══ DATASET
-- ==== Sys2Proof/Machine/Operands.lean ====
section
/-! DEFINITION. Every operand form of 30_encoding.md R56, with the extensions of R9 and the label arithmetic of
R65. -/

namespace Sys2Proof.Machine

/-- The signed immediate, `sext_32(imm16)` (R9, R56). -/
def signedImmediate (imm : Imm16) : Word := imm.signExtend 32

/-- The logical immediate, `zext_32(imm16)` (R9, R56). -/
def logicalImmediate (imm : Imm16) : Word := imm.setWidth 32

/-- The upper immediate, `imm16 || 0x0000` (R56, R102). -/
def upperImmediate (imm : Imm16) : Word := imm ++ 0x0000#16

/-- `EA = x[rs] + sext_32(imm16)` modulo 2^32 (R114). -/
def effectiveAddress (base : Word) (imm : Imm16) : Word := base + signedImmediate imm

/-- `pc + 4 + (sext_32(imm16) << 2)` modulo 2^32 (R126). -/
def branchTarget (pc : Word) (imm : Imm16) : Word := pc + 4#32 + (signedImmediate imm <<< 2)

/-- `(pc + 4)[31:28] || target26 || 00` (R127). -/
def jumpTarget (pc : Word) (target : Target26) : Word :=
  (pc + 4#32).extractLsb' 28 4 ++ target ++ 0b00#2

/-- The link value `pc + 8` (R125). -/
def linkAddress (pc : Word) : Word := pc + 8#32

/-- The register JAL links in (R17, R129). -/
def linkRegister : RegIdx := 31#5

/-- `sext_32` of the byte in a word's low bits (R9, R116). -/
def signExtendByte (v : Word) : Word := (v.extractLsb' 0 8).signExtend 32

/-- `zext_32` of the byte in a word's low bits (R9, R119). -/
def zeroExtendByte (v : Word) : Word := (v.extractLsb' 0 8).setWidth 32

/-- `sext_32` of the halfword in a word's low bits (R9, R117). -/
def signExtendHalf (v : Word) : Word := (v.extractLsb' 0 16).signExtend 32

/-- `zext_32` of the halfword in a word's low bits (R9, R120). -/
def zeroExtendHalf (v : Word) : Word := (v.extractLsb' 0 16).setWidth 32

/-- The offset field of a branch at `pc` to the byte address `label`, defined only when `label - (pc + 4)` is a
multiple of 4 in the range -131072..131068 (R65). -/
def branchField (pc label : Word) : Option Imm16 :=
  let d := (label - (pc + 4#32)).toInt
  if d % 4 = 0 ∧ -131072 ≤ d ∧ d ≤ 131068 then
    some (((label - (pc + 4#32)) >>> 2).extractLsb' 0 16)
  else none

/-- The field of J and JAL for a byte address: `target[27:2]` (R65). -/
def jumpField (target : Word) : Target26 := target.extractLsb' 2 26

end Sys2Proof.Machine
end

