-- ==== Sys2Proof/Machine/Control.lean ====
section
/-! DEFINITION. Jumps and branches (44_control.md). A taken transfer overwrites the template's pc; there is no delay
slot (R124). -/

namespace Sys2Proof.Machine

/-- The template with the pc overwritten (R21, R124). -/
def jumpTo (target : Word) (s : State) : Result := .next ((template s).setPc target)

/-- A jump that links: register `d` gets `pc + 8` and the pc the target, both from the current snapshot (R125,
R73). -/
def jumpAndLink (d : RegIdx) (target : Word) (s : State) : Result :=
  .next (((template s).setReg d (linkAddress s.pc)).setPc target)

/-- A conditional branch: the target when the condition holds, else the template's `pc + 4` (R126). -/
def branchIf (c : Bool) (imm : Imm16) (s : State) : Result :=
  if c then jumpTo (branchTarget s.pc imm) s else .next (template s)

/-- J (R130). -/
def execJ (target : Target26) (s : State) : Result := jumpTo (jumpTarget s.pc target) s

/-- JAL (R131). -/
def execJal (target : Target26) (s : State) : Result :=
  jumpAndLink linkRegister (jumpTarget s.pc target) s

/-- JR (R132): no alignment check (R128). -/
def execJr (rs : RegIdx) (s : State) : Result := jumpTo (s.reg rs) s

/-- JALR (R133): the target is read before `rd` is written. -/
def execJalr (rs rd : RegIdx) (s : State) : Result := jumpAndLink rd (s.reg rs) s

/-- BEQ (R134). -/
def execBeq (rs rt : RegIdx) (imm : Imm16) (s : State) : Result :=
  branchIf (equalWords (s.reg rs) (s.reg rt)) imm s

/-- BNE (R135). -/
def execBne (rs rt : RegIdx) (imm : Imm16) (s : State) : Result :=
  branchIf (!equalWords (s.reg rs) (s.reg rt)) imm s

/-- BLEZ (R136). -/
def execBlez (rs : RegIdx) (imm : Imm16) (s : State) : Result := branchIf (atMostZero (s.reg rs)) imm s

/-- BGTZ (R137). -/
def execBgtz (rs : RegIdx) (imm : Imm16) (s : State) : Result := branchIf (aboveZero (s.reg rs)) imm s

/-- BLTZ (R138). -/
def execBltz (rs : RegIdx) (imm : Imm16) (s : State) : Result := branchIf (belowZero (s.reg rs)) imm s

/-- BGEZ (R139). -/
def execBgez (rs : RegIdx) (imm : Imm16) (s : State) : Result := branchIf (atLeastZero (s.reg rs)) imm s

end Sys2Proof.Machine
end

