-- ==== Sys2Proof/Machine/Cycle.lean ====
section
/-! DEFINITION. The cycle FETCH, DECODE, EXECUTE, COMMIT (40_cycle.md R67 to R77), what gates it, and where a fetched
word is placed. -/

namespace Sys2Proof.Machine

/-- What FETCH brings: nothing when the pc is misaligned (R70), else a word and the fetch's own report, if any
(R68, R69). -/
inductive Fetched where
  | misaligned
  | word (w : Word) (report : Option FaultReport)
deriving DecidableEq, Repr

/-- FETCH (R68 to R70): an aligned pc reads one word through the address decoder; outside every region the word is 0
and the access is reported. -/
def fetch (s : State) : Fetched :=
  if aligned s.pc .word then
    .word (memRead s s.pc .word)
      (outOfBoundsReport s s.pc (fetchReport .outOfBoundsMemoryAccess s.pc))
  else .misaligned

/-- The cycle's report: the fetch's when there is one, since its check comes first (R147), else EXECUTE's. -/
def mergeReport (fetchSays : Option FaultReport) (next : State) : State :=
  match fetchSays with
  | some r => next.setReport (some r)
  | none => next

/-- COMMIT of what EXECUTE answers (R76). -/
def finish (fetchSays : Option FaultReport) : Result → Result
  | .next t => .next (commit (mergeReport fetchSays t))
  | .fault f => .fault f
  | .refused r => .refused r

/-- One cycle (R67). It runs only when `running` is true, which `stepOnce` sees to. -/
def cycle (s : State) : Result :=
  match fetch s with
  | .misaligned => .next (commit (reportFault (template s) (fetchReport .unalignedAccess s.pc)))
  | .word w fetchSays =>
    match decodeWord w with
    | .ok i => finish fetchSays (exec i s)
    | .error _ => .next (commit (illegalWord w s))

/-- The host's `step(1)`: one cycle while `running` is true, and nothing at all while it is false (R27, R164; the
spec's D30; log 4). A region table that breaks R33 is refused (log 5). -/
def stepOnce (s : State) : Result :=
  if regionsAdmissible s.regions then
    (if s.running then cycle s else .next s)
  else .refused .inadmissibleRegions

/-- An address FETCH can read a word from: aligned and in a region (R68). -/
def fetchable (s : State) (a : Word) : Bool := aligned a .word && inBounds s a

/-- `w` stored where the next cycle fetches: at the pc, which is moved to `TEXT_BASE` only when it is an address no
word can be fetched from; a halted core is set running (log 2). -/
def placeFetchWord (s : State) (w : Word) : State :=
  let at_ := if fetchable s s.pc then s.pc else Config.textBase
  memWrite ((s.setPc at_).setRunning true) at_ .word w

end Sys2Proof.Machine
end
════
• _WHAT YOU ARE ASKED TO DO_: Each line above must be reproduced exactly.

• _WRITTEN RESPONSE_:
-- ==== Sys2Proof/Machine/Operands.lean ====
section
/-! DEFINITION. Every operand form of 30_encoding.md R56, with the extensions of R9 and the label arithmetic of
R65. -/

namespace Sys2Proof.Machine

/-- The signed immediate, `sext_32(imm16)` (R9, R56). -/
def signedImmediate (imm : Imm16) : Word := imm.signExtend 32

/-- The logical immediate, `zext_32(imm16)` (R9, R56). -/
def logicalImmediate (imm : Imm16) : Word := imm.setWidth 32

/-- The upper immediate, `imm16 || 0x0000` (R56, R102). -/
def upperImmediate (imm : Imm16) : Word := imm ++ 0x0000#16

/-- `EA = x[rs] + sext_32(imm16)` modulo 2^32 (R114). -/
def effectiveAddress (base : Word) (imm : Imm16) : Word := base + signedImmediate imm

/-- `pc + 4 + (sext_32(imm16) << 2)` modulo 2^32 (R126). -/
def branchTarget (pc : Word) (imm : Imm16) : Word := pc + 4#32 + (signedImmediate imm <<< 2)

/-- `(pc + 4)[31:28] || target26 || 00` (R127). -/
def jumpTarget (pc : Word) (target : Target26) : Word :=
  (pc + 4#32).extractLsb' 28 4 ++ target ++ 0b00#2

/-- The link value `pc + 8` (R125). -/
def linkAddress (pc : Word) : Word := pc + 8#32

/-- The register JAL links in (R17, R129). -/
def linkRegister : RegIdx := 31#5

/-- `sext_32` of the byte in a word's low bits (R9, R116). -/
def signExtendByte (v : Word) : Word := (v.extractLsb' 0 8).signExtend 32

/-- `zext_32` of the byte in a word's low bits (R9, R119). -/
def zeroExtendByte (v : Word) : Word := (v.extractLsb' 0 8).setWidth 32

/-- `sext_32` of the halfword in a word's low bits (R9, R117). -/
def signExtendHalf (v : Word) : Word := (v.extractLsb' 0 16).signExtend 32

/-- `zext_32` of the halfword in a word's low bits (R9, R120). -/
def zeroExtendHalf (v : Word) : Word := (v.extractLsb' 0 16).setWidth 32

/-- The offset field of a branch at `pc` to the byte address `label`, defined only when `label - (pc + 4)` is a
multiple of 4 in the range -131072..131068 (R65). -/
def branchField (pc label : Word) : Option Imm16 :=
  let d := (label - (pc + 4#32)).toInt
  if d % 4 = 0 ∧ -131072 ≤ d ∧ d ≤ 131068 then
    some (((label - (pc + 4#32)) >>> 2).extractLsb' 0 16)
  else none

/-- The field of J and JAL for a byte address: `target[27:2]` (R65). -/
def jumpField (target : Word) : Target26 := target.extractLsb' 2 26

end Sys2Proof.Machine
end

-- ==== Sys2Proof/Machine/Control.lean ====
section
/-! DEFINITION. Jumps and branches (44_control.md). A taken transfer overwrites the template's pc; there is no delay
slot (R124). -/

namespace Sys2Proof.Machine

/-- The template with the pc overwritten (R21, R124). -/
def jumpTo (target : Word) (s : State) : Result := .next ((template s).setPc target)

/-- A jump that links: register `d` gets `pc + 8` and the pc the target, both from the current snapshot (R125,
R73). -/
def jumpAndLink (d : RegIdx) (target : Word) (s : State) : Result :=
  .next (((template s).setReg d (linkAddress s.pc)).setPc target)

/-- A conditional branch: the target when the condition holds, else the template's `pc + 4` (R126). -/
def branchIf (c : Bool) (imm : Imm16) (s : State) : Result :=
  if c then jumpTo (branchTarget s.pc imm) s else .next (template s)

/-- J (R130). -/
def execJ (target : Target26) (s : State) : Result := jumpTo (jumpTarget s.pc target) s

/-- JAL (R131). -/
def execJal (target : Target26) (s : State) : Result :=
  jumpAndLink linkRegister (jumpTarget s.pc target) s

/-- JR (R132): no alignment check (R128). -/
def execJr (rs : RegIdx) (s : State) : Result := jumpTo (s.reg rs) s

/-- JALR (R133): the target is read before `rd` is written. -/
def execJalr (rs rd : RegIdx) (s : State) : Result := jumpAndLink rd (s.reg rs) s

/-- BEQ (R134). -/
def execBeq (rs rt : RegIdx) (imm : Imm16) (s : State) : Result :=
  branchIf (equalWords (s.reg rs) (s.reg rt)) imm s

/-- BNE (R135). -/
def execBne (rs rt : RegIdx) (imm : Imm16) (s : State) : Result :=
  branchIf (!equalWords (s.reg rs) (s.reg rt)) imm s

/-- BLEZ (R136). -/
def execBlez (rs : RegIdx) (imm : Imm16) (s : State) : Result := branchIf (atMostZero (s.reg rs)) imm s

/-- BGTZ (R137). -/
def execBgtz (rs : RegIdx) (imm : Imm16) (s : State) : Result := branchIf (aboveZero (s.reg rs)) imm s

/-- BLTZ (R138). -/
def execBltz (rs : RegIdx) (imm : Imm16) (s : State) : Result := branchIf (belowZero (s.reg rs)) imm s

/-- BGEZ (R139). -/
def execBgez (rs : RegIdx) (imm : Imm16) (s : State) : Result := branchIf (atLeastZero (s.reg rs)) imm s

end Sys2Proof.Machine
end

-- ==== Sys2Proof/Machine/Cycle.lean ====
section
/-! DEFINITION. The cycle FETCH, DECODE, EXECUTE, COMMIT (40_cycle.md R67 to R77), what gates it, and where a fetched
word is placed. -/

namespace Sys2Proof.Machine

/-- What FETCH brings: nothing when the pc is misaligned (R70), else a word and the fetch's own report, if any
(R68, R69). -/
inductive Fetched where
  | misaligned
  | word (w : Word) (report : Option FaultReport)
deriving DecidableEq, Repr

/-- FETCH (R68 to R70): an aligned pc reads one word through the address decoder; outside every region the word is 0
and the access is reported. -/
def fetch (s : State) : Fetched :=
  if aligned s.pc .word then
    .word (memRead s s.pc .word)
      (outOfBoundsReport s s.pc (fetchReport .outOfBoundsMemoryAccess s.pc))
  else .misaligned

/-- The cycle's report: the fetch's when there is one, since its check comes first (R147), else EXECUTE's. -/
def mergeReport (fetchSays : Option FaultReport) (next : State) : State :=
  match fetchSays with
  | some r => next.setReport (some r)
  | none => next

/-- COMMIT of what EXECUTE answers (R76). -/
def finish (fetchSays : Option FaultReport) : Result → Result
  | .next t => .next (commit (mergeReport fetchSays t))
  | .fault f => .fault f
  | .refused r => .refused r

/-- One cycle (R67). It runs only when `running` is true, which `stepOnce` sees to. -/
def cycle (s : State) : Result :=
  match fetch s with
  | .misaligned => .next (commit (reportFault (template s) (fetchReport .unalignedAccess s.pc)))
  | .word w fetchSays =>
    match decodeWord w with
    | .ok i => finish fetchSays (exec i s)
    | .error _ => .next (commit (illegalWord w s))

/-- The host's `step(1)`: one cycle while `running` is true, and nothing at all while it is false (R27, R164; the
spec's D30; log 4). A region table that breaks R33 is refused (log 5). -/
def stepOnce (s : State) : Result :=
  if regionsAdmissible s.regions then
    (if s.running then cycle s else .next s)
  else .refused .inadmissibleRegions

/-- An address FETCH can read a word from: aligned and in a region (R68). -/
def fetchable (s : State) (a : Word) : Bool := aligned a .word && inBounds s a

/-- `w` stored where the next cycle fetches: at the pc, which is moved to `TEXT_BASE` only when it is an address no
word can be fetched from; a halted core is set running (log 2). -/
def placeFetchWord (s : State) (w : Word) : State :=
  let at_ := if fetchable s s.pc then s.pc else Config.textBase
  memWrite ((s.setPc at_).setRunning true) at_ .word w

end Sys2Proof.Machine
end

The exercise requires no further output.